## Records from a data collection

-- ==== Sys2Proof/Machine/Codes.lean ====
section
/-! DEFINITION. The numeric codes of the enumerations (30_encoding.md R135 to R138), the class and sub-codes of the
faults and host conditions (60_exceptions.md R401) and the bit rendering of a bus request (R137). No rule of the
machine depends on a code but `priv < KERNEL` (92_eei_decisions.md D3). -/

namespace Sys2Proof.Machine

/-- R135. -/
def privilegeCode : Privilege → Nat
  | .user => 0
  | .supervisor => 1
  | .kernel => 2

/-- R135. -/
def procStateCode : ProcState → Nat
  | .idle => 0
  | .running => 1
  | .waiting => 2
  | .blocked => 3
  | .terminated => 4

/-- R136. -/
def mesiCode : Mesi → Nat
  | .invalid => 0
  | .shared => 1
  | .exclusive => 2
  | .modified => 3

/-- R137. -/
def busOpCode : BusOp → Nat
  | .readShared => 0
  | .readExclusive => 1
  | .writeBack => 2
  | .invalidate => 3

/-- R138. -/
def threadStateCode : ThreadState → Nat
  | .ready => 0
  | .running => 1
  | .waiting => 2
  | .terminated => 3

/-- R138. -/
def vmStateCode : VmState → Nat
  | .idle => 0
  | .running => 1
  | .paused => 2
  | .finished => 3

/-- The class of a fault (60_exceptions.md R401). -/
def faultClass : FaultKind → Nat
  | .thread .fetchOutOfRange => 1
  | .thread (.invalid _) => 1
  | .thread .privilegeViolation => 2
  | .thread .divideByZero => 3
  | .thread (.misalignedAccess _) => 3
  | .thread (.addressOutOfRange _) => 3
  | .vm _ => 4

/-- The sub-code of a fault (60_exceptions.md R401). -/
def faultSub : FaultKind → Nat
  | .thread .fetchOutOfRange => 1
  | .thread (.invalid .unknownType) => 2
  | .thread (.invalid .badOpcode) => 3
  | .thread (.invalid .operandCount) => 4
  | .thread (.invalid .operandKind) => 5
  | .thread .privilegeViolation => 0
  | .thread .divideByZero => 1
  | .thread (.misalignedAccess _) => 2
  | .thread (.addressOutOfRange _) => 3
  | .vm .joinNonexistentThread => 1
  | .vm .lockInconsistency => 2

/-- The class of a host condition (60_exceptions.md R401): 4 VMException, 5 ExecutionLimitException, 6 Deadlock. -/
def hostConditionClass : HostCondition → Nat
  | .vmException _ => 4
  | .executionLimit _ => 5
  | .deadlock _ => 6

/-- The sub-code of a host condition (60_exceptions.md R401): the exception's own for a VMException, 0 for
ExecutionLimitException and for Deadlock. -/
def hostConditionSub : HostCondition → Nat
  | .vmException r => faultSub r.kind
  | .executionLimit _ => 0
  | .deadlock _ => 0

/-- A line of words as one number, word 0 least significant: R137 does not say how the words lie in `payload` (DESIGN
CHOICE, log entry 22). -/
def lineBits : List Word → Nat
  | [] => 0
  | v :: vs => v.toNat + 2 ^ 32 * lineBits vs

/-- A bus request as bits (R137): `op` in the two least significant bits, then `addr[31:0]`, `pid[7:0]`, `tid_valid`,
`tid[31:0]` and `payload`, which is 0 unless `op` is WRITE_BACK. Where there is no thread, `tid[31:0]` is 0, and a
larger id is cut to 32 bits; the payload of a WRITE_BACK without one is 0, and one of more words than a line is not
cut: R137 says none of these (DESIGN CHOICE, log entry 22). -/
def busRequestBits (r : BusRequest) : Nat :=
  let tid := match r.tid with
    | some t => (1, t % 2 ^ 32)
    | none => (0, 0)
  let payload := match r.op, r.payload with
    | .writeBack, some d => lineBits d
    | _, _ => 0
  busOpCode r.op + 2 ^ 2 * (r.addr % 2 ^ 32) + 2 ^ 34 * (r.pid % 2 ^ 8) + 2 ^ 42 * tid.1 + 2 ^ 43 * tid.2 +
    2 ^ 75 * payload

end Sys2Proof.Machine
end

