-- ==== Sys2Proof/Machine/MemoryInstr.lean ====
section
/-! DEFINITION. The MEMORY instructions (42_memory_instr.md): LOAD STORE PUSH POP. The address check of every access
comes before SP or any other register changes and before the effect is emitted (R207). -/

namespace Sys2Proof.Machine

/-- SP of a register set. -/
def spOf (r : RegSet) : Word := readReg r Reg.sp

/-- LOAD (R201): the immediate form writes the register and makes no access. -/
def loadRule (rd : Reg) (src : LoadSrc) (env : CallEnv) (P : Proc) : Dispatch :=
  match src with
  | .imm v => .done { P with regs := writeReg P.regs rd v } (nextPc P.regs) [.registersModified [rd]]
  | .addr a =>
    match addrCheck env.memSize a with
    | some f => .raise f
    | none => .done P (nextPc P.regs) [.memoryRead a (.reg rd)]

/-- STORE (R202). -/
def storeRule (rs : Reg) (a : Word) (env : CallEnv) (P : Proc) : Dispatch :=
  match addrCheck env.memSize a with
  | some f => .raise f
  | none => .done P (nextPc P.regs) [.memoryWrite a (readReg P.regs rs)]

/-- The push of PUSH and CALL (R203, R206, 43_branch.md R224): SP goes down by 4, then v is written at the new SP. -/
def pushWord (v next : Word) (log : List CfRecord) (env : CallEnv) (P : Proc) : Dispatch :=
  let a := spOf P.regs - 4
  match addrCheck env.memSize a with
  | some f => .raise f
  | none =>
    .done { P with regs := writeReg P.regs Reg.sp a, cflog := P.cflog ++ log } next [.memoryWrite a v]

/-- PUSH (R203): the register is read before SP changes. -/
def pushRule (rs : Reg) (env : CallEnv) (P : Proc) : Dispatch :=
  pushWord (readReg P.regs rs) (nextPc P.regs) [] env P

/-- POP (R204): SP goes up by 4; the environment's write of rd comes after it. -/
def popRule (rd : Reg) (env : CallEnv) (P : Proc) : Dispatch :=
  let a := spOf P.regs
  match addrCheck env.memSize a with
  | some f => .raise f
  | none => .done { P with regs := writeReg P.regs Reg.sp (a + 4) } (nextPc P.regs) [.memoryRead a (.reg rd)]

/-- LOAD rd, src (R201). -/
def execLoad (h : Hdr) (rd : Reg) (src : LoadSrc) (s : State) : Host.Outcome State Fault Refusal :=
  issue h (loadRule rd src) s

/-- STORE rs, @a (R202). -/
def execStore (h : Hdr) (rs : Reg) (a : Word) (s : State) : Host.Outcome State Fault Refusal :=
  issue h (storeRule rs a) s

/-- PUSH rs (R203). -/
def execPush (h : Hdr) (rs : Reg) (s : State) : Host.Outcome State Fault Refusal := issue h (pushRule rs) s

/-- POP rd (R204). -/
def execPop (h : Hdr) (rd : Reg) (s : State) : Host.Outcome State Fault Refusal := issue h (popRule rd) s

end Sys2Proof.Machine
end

## PROBLEM TO SOLVE
Search the records for the string "CHOICE" and report each line that has it.

## RESULT
CHOICE, log entry 22). -/
cut: R137 says none of these (DESIGN CHOICE, log entry 22). -/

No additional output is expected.